А все-таки порядочно, оказывается, засиделись в доме Длинного Эдильбая. Время к полуночи подошло. Едигей вдыхал полной грудью остудившийся воздух ночных сарозеков. Погода обещала быть назавтра, как обычно, ясной и сухой, довольно жаркой. Всегда так. Днем жарко, а ночью холодина, озноб прошибает. Оттого и засушливые степи кругом – трудно растениям приспособиться. Днем они тянутся к солнцу, расправляются, влаги жаждут, а ночью их холод бьет. Вот и остаются только те, что выживают. Колючки разные, полынь большей частью, да на выносах из оврагов разнотравье клоками держится, его можно накосить на сено. Геолог Елизаров, давнишний друг Буранного Едигея, рассказывал, бывало, прямо-таки картину такую расписывал, что когда-то здесь были богатые травянистые места, климат был иной, дождей выпадало в три раза больше. Ну, ясное дело, и жизнь оттого была иная. Стада, табуны, отары бродили по сарозекам. Давно, наверно, это было, возможно, до того еще, как объявились здесь те самые свирепые пришельцы – жуаньжуаны, от которых и след простыл в веках, один слух остался. А иначе как могло разместиться в сарозеках столько люду. Недаром же Елизаров говорил: сарозеки – позабытая книга степной истории. Он считал, что история Ана-Бейитского кладбища тоже не случайное дело. Иные есть грамотеи, историей признают только то, что написано на бумаге. А если в те времена книги еще не писались, тогда как быть?..
Прислушиваясь к проходящим через разъезд поездам, Едигей по какой-то странной аналогии вспомнил штормы Аральского моря, на берегу которого родился, вырос и жил до войны. Казангап ведь тоже был аральский казах. Оттого и сблизились они, оказавшись на железной дороге, и часто тосковали в сарозеках о своем море, а незадолго до смерти Казангапа весной съездили вдвоем на Арал, оказывается, старик прощаться ездил с морем. Но лучше бы не ездили. Расстройство одно. Море-то ушло, оказывается. Исчезает, высыхает Арал. Километров десять ехали по прежнему дну, по голому суглинку, пока добрались до края воды. И тут Казангап сказал: «Сколько стоит земля – стояло Аральское море. Теперь и оно усыхает, что уж тут говорить о человеческой жизни». И еще он сказал тогда: «Ты меня схорони на Ана-Бейите, Едигей. А с морем я вижусь в последний раз!»

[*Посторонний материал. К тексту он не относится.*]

@[simp] theorem State.updFabric_pending (s : State) (f : Fabric → Fabric) : (s.updFabric f).pending = s.pending := rfl
@[simp] theorem State.updFabric_part (s : State) (f : Fabric → Fabric) : (s.updFabric f).part = s.part := rfl
@[simp] theorem State.updFabric_mem (s : State) (f : Fabric → Fabric) : (s.updFabric f).mem = s.mem := rfl
@[simp] theorem State.updFabric_poison (s : State) (f : Fabric → Fabric) : (s.updFabric f).poison = s.poison := rfl
@[simp] theorem State.updFabric_upsets (s : State) (f : Fabric → Fabric) : (s.updFabric f).upsets = s.upsets := rfl
@[simp] theorem State.updFabric_writebacks (s : State) (f : Fabric → Fabric) : (s.updFabric f).writebacks = s.writebacks := rfl
@[simp] theorem State.updFabric_testRuns (s : State) (f : Fabric → Fabric) : (s.updFabric f).testRuns = s.testRuns := rfl
@[simp] theorem State.updFabric_openRows (s : State) (f : Fabric → Fabric) : (s.updFabric f).openRows = s.openRows := rfl
@[simp] theorem State.updFabric_rowErrors (s : State) (f : Fabric → Fabric) : (s.updFabric f).rowErrors = s.rowErrors := rfl
@[simp] theorem State.updFabric_regions (s : State) (f : Fabric → Fabric) : (s.updFabric f).regions = s.regions := rfl
@[simp] theorem State.updFabric_regionsIdle (s : State) (f : Fabric → Fabric) : (s.updFabric f).regionsIdle = s.regionsIdle := rfl
@[simp] theorem State.updFabric_dieOk (s : State) (f : Fabric → Fabric) : (s.updFabric f).dieOk = s.dieOk := rfl
@[simp] theorem State.updFabric_dieFail (s : State) (f : Fabric → Fabric) : (s.updFabric f).dieFail = s.dieFail := rfl
@[simp] theorem State.updFabric_selfId (s : State) (f : Fabric → Fabric) : (s.updFabric f).selfId = s.selfId := rfl
@[simp] theorem State.updFabric_season (s : State) (f : Fabric → Fabric) : (s.updFabric f).season = s.season := rfl
@[simp] theorem State.updFabric_cores (s : State) (f : Fabric → Fabric) : (s.updFabric f).cores = s.cores := rfl
@[simp] theorem State.updFabric_saved (s : State) (f : Fabric → Fabric) : (s.updFabric f).saved = s.saved := rfl
@[simp] theorem State.updFabric_partitions (s : State) (f : Fabric → Fabric) : (s.updFabric f).partitions = s.partitions := rfl
@[simp] theorem State.updFabric_stewards (s : State) (f : Fabric → Fabric) : (s.updFabric f).stewards = s.stewards := rfl
@[simp] theorem State.updFabric_steps (s : State) (f : Fabric → Fabric) : (s.updFabric f).steps = s.steps := rfl
@[simp] theorem State.updFabric_pairs (s : State) (f : Fabric → Fabric) : (s.updFabric f).pairs = s.pairs := rfl
@[simp] theorem State.updFabric_forecasts (s : State) (f : Fabric → Fabric) : (s.updFabric f).forecasts = s.forecasts := rfl
@[simp] theorem State.updFabric_fcRequests (s : State) (f : Fabric → Fabric) : (s.updFabric f).fcRequests = s.fcRequests := rfl
@[simp] theorem State.updFabric_fcScored (s : State) (f : Fabric → Fabric) : (s.updFabric f).fcScored = s.fcScored := rfl
@[simp] theorem State.updFabric_xdies (s : State) (f : Fabric → Fabric) : (s.updFabric f).xdies = s.xdies := rfl
@[simp] theorem State.updFabric_pools (s : State) (f : Fabric → Fabric) : (s.updFabric f).pools = s.pools := rfl
@[simp] theorem State.updFabric_bpm (s : State) (f : Fabric → Fabric) : (s.updFabric f).bpm = s.bpm := rfl
@[simp] theorem State.updFabric_hubs (s : State) (f : Fabric → Fabric) : (s.updFabric f).hubs = s.hubs := rfl
@[simp] theorem State.updFabric_hbmStacks (s : State) (f : Fabric → Fabric) : (s.updFabric f).hbmStacks = s.hbmStacks := rfl
@[simp] theorem State.updFabric_ports (s : State) (f : Fabric → Fabric) : (s.updFabric f).ports = s.ports := rfl
@[simp] theorem State.updFabric_groups (s : State) (f : Fabric → Fabric) : (s.updFabric f).groups = s.groups := rfl
@[simp] theorem State.updFabric_colls (s : State) (f : Fabric → Fabric) : (s.updFabric f).colls = s.colls := rfl
@[simp] theorem State.updFabric_collPast (s : State) (f : Fabric → Fabric) : (s.updFabric f).collPast = s.collPast := rfl
@[simp] theorem State.updFabric_channels (s : State) (f : Fabric → Fabric) : (s.updFabric f).channels = s.channels := rfl
@[simp] theorem State.updFabric_lastRing (s : State) (f : Fabric → Fabric) : (s.updFabric f).lastRing = s.lastRing := rfl
@[simp] theorem State.updFabric_fw (s : State) (f : Fabric → Fabric) : (s.updFabric f).fw = s.fw := rfl
@[simp] theorem State.updFabric_baro (s : State) (f : Fabric → Fabric) : (s.updFabric f).baro = s.baro := rfl
@[simp] theorem State.updFabric_ckpt (s : State) (f : Fabric → Fabric) : (s.updFabric f).ckpt = s.ckpt := rfl
@[simp] theorem State.updFabric_mgmt (s : State) (f : Fabric → Fabric) : (s.updFabric f).mgmt = s.mgmt := rfl
@[simp] theorem State.updFabric_power (s : State) (f : Fabric → Fabric) : (s.updFabric f).power = s.power := rfl
@[simp] theorem State.updFabric_tap (s : State) (f : Fabric → Fabric) : (s.updFabric f).tap = s.tap := rfl
@[simp] theorem State.updFabric_out (s : State) (f : Fabric → Fabric) : (s.updFabric f).out = s.out := rfl
@[simp] theorem State.updFabric_time (s : State) (f : Fabric → Fabric) : (s.updFabric f).time = s.time := rfl
@[simp] theorem State.updFabric_free (s : State) (f : Fabric → Fabric) : (s.updFabric f).free = s.free := rfl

Буранный Едигей вытер рукавом набежавшую слезу, прокашлялся, чтобы в горле не осталось жалобной хрипоты, и пошел в казангаповскую мазанку, где сидели, соблюдая траур, Айзада, Укубала и с ними другие женщины. Боранлинские женщины приходили сюда то одна, то другая между делом, чтобы побыть вместе да пособить в чем, если потребуется.
Проходя мимо загона, Едигей приостановился на минуту возле коряги, вкопанной в землю, у которой стоял наготове оседланный и обряженный в попону с кистями Буранный Каранар. При лунном свете верблюд казался огромным, могучим, невозмутимым, как слон. Едигей не удержался, похлопал его по боку.
– Ну и здоров же ты!
Уже у самого порога вспомнил Едигей почему-то, даже сам не понимая отчего, вчерашнюю ночь. Как прибегала к железной дороге степная лисица, как он не посмел, передумал кинуть в нее камнем и как потом, когда пошел домой, стартовал с космодрома вдали огненный корабль в черную бездну…
III
В этот час на Тихом океане, в северных его широтах, было уже утро, восьмой час утра. Ослепительная солнечная погода разлилась нескончаемым светом над необозримо мерцающим великим затишьем. И, кроме воды и неба, в этих пределах не существовало ничего иного. Однако же здесь, на борту авианосца «Конвенция», разыгрывалась пока никому за пределами корабля не известная мировая драма в связи с неслыханным случаем в истории освоения космоса, имевшим место на американо-советской орбитальной станции «Паритет».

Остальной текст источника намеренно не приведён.